> **INSTRUCTIONS TO FOLLOW**
With the line containing "used : List (Nat × Nat)" as the start and the line containing "already use. -/" as the end, transcribe that span of the entries below exactly, including both.

> **DATA SUPPLIED**
--------------------
-- ==== Sys2Proof/Machine/Hid.lean ====
section
/-! DEFINITION. HID report descriptors (R286, R292): the fields of a game controller's input reports. The item encoding is
PRESUMED: Device Class Definition for HID 1.11. -/
namespace Sys2Proof.Machine

/-- One field of an input report: the report's ID (0 where the descriptor uses none), first bit and width, logical minimum
and maximum, and its usages as page · 65,536 + usage; a variable field has one, an array field one for each value. -/
structure HidField where
  id : Nat
  at_ : Nat
  size : Nat
  lo : Int
  hi : Int
  usages : List Nat
  array : Bool
deriving DecidableEq, Repr

/-- The global items of a descriptor. -/
structure HidGlobal where
  page : Nat
  lo : Int
  hi : Int
  size : Nat
  count : Nat
  id : Nat
deriving DecidableEq, Repr

/-- A descriptor as it is read: global items and those pushed, local usages and the minimum of a range, collections open,
inside a joystick's or game pad's application collection, bits used by report ID, IDs used, one such collection met, and
the fields found. -/
structure HidParse where
  g : HidGlobal
  saved : List HidGlobal
  usages : List Nat
  low : Nat
  depth : Nat
  inPad : Bool
  used : List (Nat × Nat)
  ids : Bool
  isPad : Bool
  fields : List HidField
deriving DecidableEq, Repr

def HidParse.start : HidParse := ⟨⟨0, 0, 0, 0, 0, 0⟩, [], [], 0, 0, false, [], false, false, []⟩

/-- A usage item's value: with its own page in 4 bytes, else on the page in force. -/
def HidParse.usage (p : HidParse) (size v : Nat) : Nat := if size = 4 then v else p.g.page * 65536 + v
/-- Bits that the reports of the ID in force already use. -/
def HidParse.bitsUsed (p : HidParse) : Nat := ((p.used.find? (fun e => e.1 = p.g.id)).map Prod.snd).getD 0
def HidParse.advance (p : HidParse) (n : Nat) : HidParse :=
  { p with used := (p.g.id, p.bitsUsed + n) :: p.used.filter (fun e => e.1 != p.g.id) }
/-- An Input item: constant bits, an array, or one field for each usage. -/
def HidParse.input (p : HidParse) (flags : Nat) : HidParse :=
  let first := p.bitsUsed
  let field (i : Nat) : HidField :=
    ⟨p.g.id, first + i * p.g.size, p.g.size, p.g.lo, p.g.hi,
      if bit flags 1 then [p.usages.getD i (p.usages.getLast?.getD 0)] else p.usages, !bit flags 1⟩
  let p1 := p.advance (p.g.size * p.g.count)
  if bit flags 0 || !p.inPad then p1 else { p1 with fields := p.fields ++ (List.range (min p.g.count 512)).map field }
/-- One item: its type (0 main, 1 global, 2 local), tag, bytes of data and value. -/
def HidParse.item (p : HidParse) (kind tag size v : Nat) : HidParse :=
  match kind, tag with
  | 0, t =>
    let q :=
      if t = 8 then p.input v
      else if t = 10 then
        let pad := p.depth = 0 && v = 1 && (p.usages.headD 0 = 0x10004 || p.usages.headD 0 = 0x10005)
        { p with depth := p.depth + 1, inPad := p.inPad || pad, isPad := p.isPad || pad }
      else if t = 12 then { p with depth := p.depth - 1, inPad := p.inPad && 1 < p.depth }
      else p
    { q with usages := [], low := 0 }
  | 1, 0 => { p with g := { p.g with page := v } }
  | 1, 1 => { p with g := { p.g with lo := signed (8 * size) v } }
  | 1, 2 => { p with g := { p.g with hi := if p.g.lo < 0 then signed (8 * size) v else v } }
  | 1, 7 => { p with g := { p.g with size := v } }
  | 1, 8 => { p with g := { p.g with id := v }, ids := true }
  | 1, 9 => { p with g := { p.g with count := v } }
  | 1, 10 => { p with saved := p.g :: p.saved }
  | 1, 11 => match p.saved with | g :: r => { p with g := g, saved := r } | [] => p
  | 2, 0 => { p with usages := p.usages ++ [p.usage size v] }
  | 2, 1 => { p with low := p.usage size v }
  | 2, 2 => { p with usages := p.usages ++ (List.range (min (p.usage size v + 1 - p.low) 512)).map (p.low + ·) }
  | _, _ => p
/-- Read the items of a descriptor; a long item is passed over. -/
def parseHid : Nat → List Nat → HidParse → HidParse
  | 0, _, p => p
  | _ + 1, [], p => p
  | fuel + 1, b :: r, p =>
    if b = 0xFE then parseHid fuel (r.drop (2 + r.headD 0)) p
    else
      let size := if b % 4 = 3 then 4 else b % 4
      parseHid fuel (r.drop size) (p.item (b / 4 % 4) (b / 16) size (leVal (r.take size)))
def hidOf (desc : List Nat) : HidParse := parseHid 1024 desc HidParse.start

/-- The value of a field in the bytes after the report ID. -/
def HidField.value (f : HidField) (bytes : List Nat) : Int :=
  let raw := bits (leVal bytes) f.at_ f.size
  if f.lo < 0 then signed f.size raw else raw
/-- One axis: value, logical minimum and maximum. -/
structure Axis where
  value : Int
  lo : Int
  hi : Int
deriving DecidableEq, Repr
/-- The variable field of a usage in a report. -/
def fieldOf (fs : List HidField) (usage : Nat) : Option HidField := fs.find? (fun f => !f.array && f.usages.headD 0 = usage)
/-- The axes present, of the usages 0x30 to 0x37 in order (R292). -/
def axesOf (fs : List HidField) (bytes : List Nat) : List Axis :=
  (List.range 8).filterMap (fun i => (fieldOf fs (0x10030 + i)).map (fun f => ⟨f.value bytes, f.lo, f.hi⟩))
/-- The usages that a field reports as on. -/
def HidField.active (f : HidField) (bytes : List Nat) : List Nat :=
  let v := f.value bytes
  if f.array then (if f.lo ≤ v && v ≤ f.hi then (f.usages[(v - f.lo).toNat]?).toList else [])
  else if v = 0 then [] else f.usages
/-- Buttons 1 to 32 (R292), bit b - 1 for button b. -/
def buttonsOf (fs : List HidField) (bytes : List Nat) : Nat :=
  let on := fs.flatMap (fun f => f.active bytes)
  (List.range 32).foldl (fun a i => if on.contains (0x90001 + i) then setBit a i else a) 0
/-- The hat: 0 to 7 clockwise from north, 0x0F centred or absent; a hat of fewer places takes every second or fourth of the
eight (DESIGN CHOICE). -/
def hatOf (fs : List HidField) (bytes : List Nat) : Nat :=
  match fieldOf fs 0x10039 with
  | some f =>
    let v := f.value bytes
    let n := (f.hi - f.lo + 1).toNat
    if f.lo ≤ v && v ≤ f.hi && n ≤ 8 then (v - f.lo).toNat * 8 / n else 0x0F
  | none => 0x0F
/-- An input report as it comes: its ID first, where it has one (0 is the ID of none). -/
def reportBytes (id : Nat) (body : List Nat) : List Nat := if id = 0 then body else id % 256 :: body
/-- The fields and bytes of one input report of a descriptor. -/
def reportOf (desc report : List Nat) : List HidField × List Nat :=
  let p := hidOf desc
  if p.ids then (p.fields.filter (fun f => f.id = report.headD 0), report.drop 1) else (p.fields, report)

end Sys2Proof.Machine
end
--------------------
> **TASK OUTPUT**
  used : List (Nat × Nat)
  ids : Bool
  isPad : Bool
  fields : List HidField
deriving DecidableEq, Repr

def HidParse.start : HidParse := ⟨⟨0, 0, 0, 0, 0, 0⟩, [], [], 0, 0, false, [], false, false, []⟩

/-- A usage item's value: with its own page in 4 bytes, else on the page in force. -/
def HidParse.usage (p : HidParse) (size v : Nat) : Nat := if size = 4 then v else p.g.page * 65536 + v
/-- Bits that the reports of the ID in force already use. -/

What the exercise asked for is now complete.